What is the 2nd thing oxidized in stressed plasma?

Bilirubin - bound to albumin, along with uric acid

37

What is glutathione?

A small tripeptide that is reversibly oxidized/reduced. Good source of electrons to reduce ROS.

38

Is there any evidence that vitamin C or E supplements help fight disease?

2 separate studies out of many have these positive results: 1 - higher plasma vitamin C levels, and, to a lesser degree, fruit and vegetable intake were associated with a substantially decreased risk of diabetes. 2- daily multivitamin supplementation modestly but significantly reduced the risk of total cancer.

39

What is the proposed mechanism for tumoricidal actions of pharmacological ascorbate?

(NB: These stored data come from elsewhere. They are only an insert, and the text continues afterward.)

-- ==== Sys2Proof/Certificates/Slice0/Obligations.lean ====
section
/-! DEFINITION. The statements for the provers. Each docstring names the rules of spec/ it formalises;
where a statement rests on a choice of the model it names the log entry. -/

open Sys2Proof Sys2Proof.Machine

/-! ## Encoding (spec 30) -/

/-- Decoding the encoding of a well-formed instruction gives it back, for every instruction, every
operand value and every configuration R8 admits (R92, R94, R100 to R103). -/
def Obligations.DecodeOfEncode : Prop :=
  ∀ (cfg : Cfg) (i : Instr), cfg.wf → i.wf cfg = true → decode cfg (encode cfg i) = .ok i

/-- Every bit of an encoding counts: a request word or a frame that decodes to an instruction is that
instruction's encoding, and the instruction is well formed (R90 to R94, R102, R103, R133). -/
def Obligations.DecodedBitsAreTheEncoding : Prop :=
  (∀ (cfg : Cfg) (w : BitVec 96) (i : Instr), decodeRequest w = .ok i →
    i.wf cfg = true ∧ encode cfg i = .request w) ∧
  (∀ (cfg : Cfg) (bytes : List Byte) (i : Instr), decodeFrame cfg bytes = .ok i →
    i.wf cfg = true ∧ encode cfg i = .frame bytes)

/-- "A request word `w` selects the row with `w AND mask = match`, and the rows are pairwise disjoint"
(R103), for the twelve rows with the table's match and mask; a word is refused exactly when it
matches no row (R104). -/
def Obligations.RowSelectedByMatchAndMask : Prop :=
  (∀ (w : BitVec 96) (r : TableRow), r ∈ requestRows →
    (w &&& r.mask = r.pat ↔ ∃ i, decodeRequest w = .ok i ∧ i.mnemonic = r.mnemonic)) ∧
  (∀ (w : BitVec 96) (r q : TableRow), r ∈ requestRows → q ∈ requestRows →
    w &&& r.mask = r.pat → w &&& q.mask = q.pat → r = q) ∧
  (∀ w : BitVec 96, (∀ r ∈ requestRows, w &&& r.mask ≠ r.pat) ↔ ∃ e, decodeRequest w = .error e)

/-- Seven request words written out in spec 95 decode to the operations they stand for, or are refused;
and the opcode byte of CASET, which is no word of spec 95, decodes to CASET 0 0: that a table word of
one byte is presented as a frame with zero parameters is the model's choice (log 23), and the opcode is
that of the default configuration (log 1). -/
def Obligations.PublishedWordsDecode : Prop :=
  decodeTableWord 96 0x000001000000000000000000 = some (.construct .landscape) ∧
  decodeTableWord 96 0x380000000000000000123456 = some (.toColor565 0x123456) ∧
  decodeTableWord 96 0x40FFFF000000000000001111 = some (.drawPixel565 0xFFFF 0 0x1111) ∧
  decodeTableWord 96 0x50000500070009000B00001F = some (.fillRect 5 7 9 11 0x001F) ∧
  decodeTableWord 96 0x680005000500010000FF0000 = some (.drawCircle888 5 5 1 0xFF0000) ∧
  decodeTableWord 96 0x7000EE000000040001000000 = some (.flush 238 0 4 1) ∧
  decodeTableWord 96 0x100004000000000000000000 = none ∧
  decodeTableWord 8 0x2A = some (.caset 0 0)

/-! ## The port and the step (spec 20, 60) -/

/-- With the lock free and a presented operation that decodes to `i` next at the port, a step takes it
off the port and is `exec i`; the step at `withFetchWord` is such a step. -/
def Obligations.StepRunsThePresentedInstruction : Prop :=
  (∀ (s : State) (p : Presented) (rest : List HostMove) (i : Instr), s.busy = false →
    s.port = .present p :: rest → decode s.cfg p = .ok i → step s = exec i { s with port := rest }) ∧
  (∀ (s : State) (nbits w : Nat) (i : Instr), s.cfg = Cfg.default →
    decodeTableWord nbits w = some i → step (s.withFetchWord nbits w) = exec i { s with busy := false })

/-- A word that matches no row "is refused: the engine emits no event, changes no state and returns
status `E_RESERVED`" (R104), in every phase (R228); the word is off the port. -/
def Obligations.ReservedWordAnswersReserved : Prop :=
  ∀ (s : State) (w : BitVec 96) (rest : List HostMove), s.busy = false →
    s.port = .present (.request w) :: rest → (∀ r ∈ requestRows, w &&& r.mask ≠ r.pat) →
    step s = .next { s with port := rest, resp := some ⟨.eReserved, 0⟩ }

/-- "A model gives the host no move while `S.busy` is set" (R76): with the lock taken, or with no move at
the port, a step changes nothing. The host may "supply any `Buf` and any font data" and the
construction tokens (R245): a supply step writes that port and nothing else (log 11). -/
def Obligations.HostMovesBetweenOperations : Prop :=
  (∀ s : State, (s.busy = true ∨ s.port = []) → step s = .next s) ∧
  (∀ (s : State) (rest : List HostMove), s.busy = false →
    (∀ l, s.port = .supplyBuf l :: rest → step s = .next { s with port := rest, buf := l }) ∧
    (∀ f, s.port = .supplyFont f :: rest → step s = .next { s with port := rest, font := f }) ∧
    (∀ k, s.port = .supplyTokens k :: rest → step s = .next { s with port := rest, ctorPort := k }))

/-! ## Colour encoder (spec 40) -/

/-- TO_COLOR565 (R120, R121): the request word with `op = 0x3`, `cfmt = 1` and `color = c` is this
operation; on every state, with every 24-bit colour, the result is `2048*r5 + 32*g6 + b5` with
`r5 = c[23:19]`, `g6 = c[15:10]`, `b5 = c[7:3]`, the status is OK, and nothing but the response
changes. "It is also the conversion applied at decode to every tagged colour with `cfmt = 1`": the
`_888` rows are the `_565` rows on the converted colour. -/
def Obligations.ToColor565Result : Prop :=
  ∀ (c : Color888) (s : State),
    decodeRequest (0x380000000000000000#72 ++ c) = .ok (.toColor565 c) ∧
    exec (.toColor565 c) s =
      .next { s with
        resp := some ⟨.ok, BitVec.ofNat 16
          (2048 * (c.toNat / 524288) + 32 * (c.toNat / 1024 % 64) + c.toNat / 8 % 32)⟩ } ∧
    ∃ k : Color565,
      k.toNat = 2048 * (c.toNat / 524288) + 32 * (c.toNat / 1024 % 64) + c.toNat / 8 % 32 ∧
      (∀ x y, exec (.drawPixel888 x y c) s = exec (.drawPixel565 x y k) s) ∧
      ∀ x y r, exec (.drawCircle888 x y r c) s = exec (.drawCircle565 x y r k) s

/-- "Every Color565 `k` is the image of the Color888 `{k[15:11], 000, k[10:5], 00, k[4:0], 000}`" (R122,
an inference the spec marks as its own). -/
def Obligations.ToColor565Onto : Prop :=
  ∀ k : Color565,
    toColor565 (k.extractLsb' 11 5 ++ 0#3 ++ k.extractLsb' 5 6 ++ 0#2 ++ k.extractLsb' 0 5 ++ 0#3) = k

/-! ## Command transport (spec 41) -/

/-- sendCommand completes (R125): the mode line at the command level, then a batch of one byte; the panel
receives it as a command byte (R132). Only the wire changes. -/
def Obligations.SendCommandCompletes : Prop :=
  ∀ (s : State) (b : Byte), s.busWidth = .w8 → s.writesOk 1 →
    ∃ t, exec (.sendCommand b) s = .next t ∧
      s.sent t [.pin .dc s.cfg.dcCmdLevel, .write8 [b]] s.cfg.dcCmdLevel ∧ t.resp = s.resp ∧
      t.panel = s.panel.commandByte s.cfg (s.trace.length + 1) b

/-- sendData8 completes (R126): the mode line at the data level, then the whole list as one batch, also
an empty one; each byte is received in order (R131). Only the wire changes. At an armed panel a first
byte waits in `P.half` and the second makes the pixel `256*h + b` and clears it, in one batch or in two
(R68, R135); at a panel that is not armed a parameter beyond the expected count, or one without a
command, sets `P.undef` (R134). -/
def Obligations.SendData8Completes : Prop :=
  ∀ (s : State) (l : List Byte), s.cfg.wf → s.busWidth = .w8 → s.writesOk 1 →
    ∃ t, exec (.sendData8 l) s = .next t ∧
      s.sent t [.pin .dc s.cfg.dcDataLevel, .write8 l] s.cfg.dcDataLevel ∧ t.resp = s.resp ∧
      t.panel = l.foldl (Panel.dataByte s.cfg s.width s.height) s.panel ∧
      (s.panel.armed = true → s.panel.half = none → ∀ b, l = [b] →
        t.panel = { s.panel with half := some b }) ∧
      (s.panelTakesPixels → ∀ h b : Byte,
        (s.panel.half = none ∧ l = [h, b] ∨ s.panel.half = some h ∧ l = [b]) →
        t.panel.half = none ∧ s.pixelWritten t (BitVec.ofNat 16 (256 * h.toNat + b.toNat))) ∧
      (s.panel.armed = false → l ≠ [] →
        (s.panel.cmd = none ∨ ∃ c, s.panel.cmd.bind s.cfg.command? = some c ∧
          s.cfg.expected c < s.panel.par.length + l.length) →
        t.panel.undef = true)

Ascorbate distributes from the blood to the tumor ECF compartments after IV administration. In tumor interstitium, ascorbate is oxidized to ascorbate radical by a metalloprotein catalyst that ultimately forms tumoricidal effector H2O2. Pharmacologic ascorbate concentrations in plasma resulted in formation of both ascorbate radical and H2O2 in ECF - excess ascorbate can act as an oxidant in SOME tumore cells, but only in pharmacologic doses.